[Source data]
==========

-- ==== Sys2Proof/Machine/Flags.lean ====
section
/-! DEFINITION. The 1-bit conditions of a step: the noise test that sets `SKIP` (R94), the short-pulse bound of the start
and stop bits (R126, R147), the switch-type tests (R142, U12), the repeat threshold (R165) and the output level
`RECEIVING` (R187). -/

namespace Sys2Proof.Machine

/-- The noise test, made once the new edge has been shifted in: `STATE >= 0` and the newest interval is less than `MIN1`
(R94). -/
def State.isNoise (s : State) : Bool := decide (0 ≤ s.index) && decide (s.interval.toNat < s.min1.toNat)

/-- The upper bound of the start-bit and stop-bit high pulses (R126, R147). -/
def exceedsShortMax (d : Timestamp) (s : State) : Bool := decide (s.max1.toNat < d.toNat)

/-- `F_SWITCH = 3` stands for no switch type (R33, U12). -/
def State.switchIllegal (s : State) : Bool := decide (s.fSwitch = 3)

/-- The switch type of the scratch frame is Dim (R142). -/
def State.isDimFrame (s : State) : Bool := decide (s.fSwitch = 2)

/-- `REPEATS >= MIN_REPEATS` (R165). -/
def State.thresholdReached (s : State) : Bool := decide (s.minRepeats.toNat ≤ s.repeats.toNat)

/-- `STATE > r`: the receiving status for a threshold state `r` (R187). -/
def State.receivingAbove (s : State) (r : Int) : Bool := decide (r < s.index)

/-- The output `RECEIVING`, at the OPEN threshold state (R187, D21). -/
def State.receiving (s : State) : Bool := s.receivingAbove Config.rxThresholdState.val

end Sys2Proof.Machine
end

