-- ==== Sys2Proof/Machine/Transmitter.lean ====
section
/-! DEFINITION. The assembler of R78 and R79 and with it the ideal transmitter its pseudo-instructions describe: the
pulses of a frame (R75, R76) and the command words they become. It is beside the block: no step uses it. -/

namespace Sys2Proof.Machine

/-! ### Pulses, as durations in microseconds for a time unit `t` -/

/-- `START`: high `T`, low `floor(1044 * T / 100)`. -/
def pulsesStart (t : Nat) : List Nat := [t, 1044 * t / 100]

/-- `STOP`: high `T`, low `40 * T`. -/
def pulsesStop (t : Nat) : List Nat := [t, 40 * t]

/-- `BIT0`: short, short, short, long. -/
def pulsesBit0 (t : Nat) : List Nat := [t, t, t, 5 * t]

/-- `BIT1`: short, long, short, short. -/
def pulsesBit1 (t : Nat) : List Nat := [t, 5 * t, t, t]

/-- `BITD`, the dim marker: four short parts. -/
def pulsesBitD (t : Nat) : List Nat := [t, t, t, t]

/-- `BIT1` or `BIT0` for one bit of a value. -/
def pulsesBit (t : Nat) (b : Bool) : List Nat := if b then pulsesBit1 t else pulsesBit0 t

/-- `BITS v, n`: the bits n-1 down to 0 of `v`. -/
def pulsesBits (t v : Nat) : Nat → List Nat
  | 0 => []
  | n + 1 => pulsesBit t (v.testBit n) ++ pulsesBits t v n

/-- The switch-type bit of a frame: 0 for Off, 1 for On, the dim marker for Dim. -/
def pulsesSwitch (t : Nat) : FrameSwitch → List Nat
  | .off => pulsesBits t 0 1
  | .on => pulsesBits t 1 1
  | .dim _ => pulsesBitD t

/-- The dim-level bits, present in a Dim frame only (R75). -/
def pulsesDim (t : Nat) : FrameSwitch → List Nat
  | .off => []
  | .on => []
  | .dim level => pulsesBits t level.toNat 4

/-- `FRAME`: start bit, 26 address bits, group bit, switch-type bit, 4 unit bits, the dim level of a Dim frame, stop
bit. -/
def pulsesFrame (t : Nat) (a : BitVec 26) (g : BitVec 1) (sw : FrameSwitch) (u : BitVec 4) : List Nat :=
  pulsesStart t ++ pulsesBits t a.toNat 26 ++ pulsesBits t g.toNat 1 ++ pulsesSwitch t sw ++ pulsesBits t u.toNat 4
    ++ pulsesDim t sw ++ pulsesStop t

/-- The switch type a frame carries, as `F_SWITCH` encodes it (R33). -/
def switchCode : FrameSwitch → BitVec 2
  | .off => 0
  | .on => 1
  | .dim _ => 2

/-- The dim level a frame carries; an Off or On frame carries none (R75). -/
def dimCode : FrameSwitch → Option (BitVec 4)
  | .off => none
  | .on => none
  | .dim level => some level

/-- The pulses of a pseudo-instruction; none for any other line. -/
def pulsesOf (t : Nat) : AsmLine → Option (List Nat)
  | .pulse d => some [d]
  | .start => some (pulsesStart t)
  | .stop => some (pulsesStop t)
  | .bit0 => some (pulsesBit0 t)
  | .bit1 => some (pulsesBit1 t)
  | .bitD => some (pulsesBitD t)
  | .bits v n => some (pulsesBits t v n)
  | .frame a g sw u => some (pulsesFrame t a g sw u)
  | .nop | .edge _ | .init _ | .enable | .disable | .cbDone | .unit _ => none

/-! ### Lines to commands -/

/-- What the assembler keeps: `L`, the operand of the last `EDGE` so far, and the unit `T`, 260 when no directive has set
it (R79). -/
structure AsmState where
  lastEdge : Option Nat
  unit : Nat
  deriving DecidableEq, Repr

/-- The assembler before its first line. -/
def AsmState.initial : AsmState := ⟨none, 260⟩

/-- The edges of a list of pulses that starts at `l`: each at `(L + d) mod 2^32`. -/
def edgesFrom (l : Nat) : List Nat → List Nat
  | [] => []
  | d :: ds => ((l + d) % 2 ^ 32) :: edgesFrom ((l + d) % 2 ^ 32) ds

/-- One line: the commands it becomes and the assembler after it; none is an assembly error, an operand out of its range
(R78) or a pseudo-instruction before any `EDGE` (R79). -/
def assembleLine (st : AsmState) (line : AsmLine) : Option (List Instr × AsmState) :=
  if line.wf then
    match line with
    | .nop => some ([.nop], st)
    | .edge ts => some ([.edge (BitVec.ofNat 32 ts)], { st with lastEdge := some ts })
    | .init n => some ([.init (BitVec.ofNat 8 n)], st)
    | .enable => some ([.enable], st)
    | .disable => some ([.disable], st)
    | .cbDone => some ([.cbDone], st)
    | .unit n => some ([], { st with unit := n })
    | line =>
      match st.lastEdge, pulsesOf st.unit line with
      | some l, some ds =>
        some ((edgesFrom l ds).map (fun t => .edge (BitVec.ofNat 32 t)),
          { st with lastEdge := some ((edgesFrom l ds).getLastD l) })
      | _, _ => none
  else none

/-- A program: its lines in order. -/
def assembleFrom (st : AsmState) : List AsmLine → Option (List Instr)
  | [] => some []
  | line :: rest =>
    match assembleLine st line with
    | some (is, st') => (assembleFrom st' rest).map (is ++ ·)
    | none => none

/-- The commands of a program, `T = 260` until a directive changes it (R79). -/
def assemble (lines : List AsmLine) : Option (List Instr) := assembleFrom AsmState.initial lines

end Sys2Proof.Machine
end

==========

Required action =
Filter the records for the string "enable" and copy every line that holds it.

Solution below =
  | .nop | .edge _ | .init _ | .enable | .disable | .cbDone | .unit _ => none
    | .enable => some ([.enable], st)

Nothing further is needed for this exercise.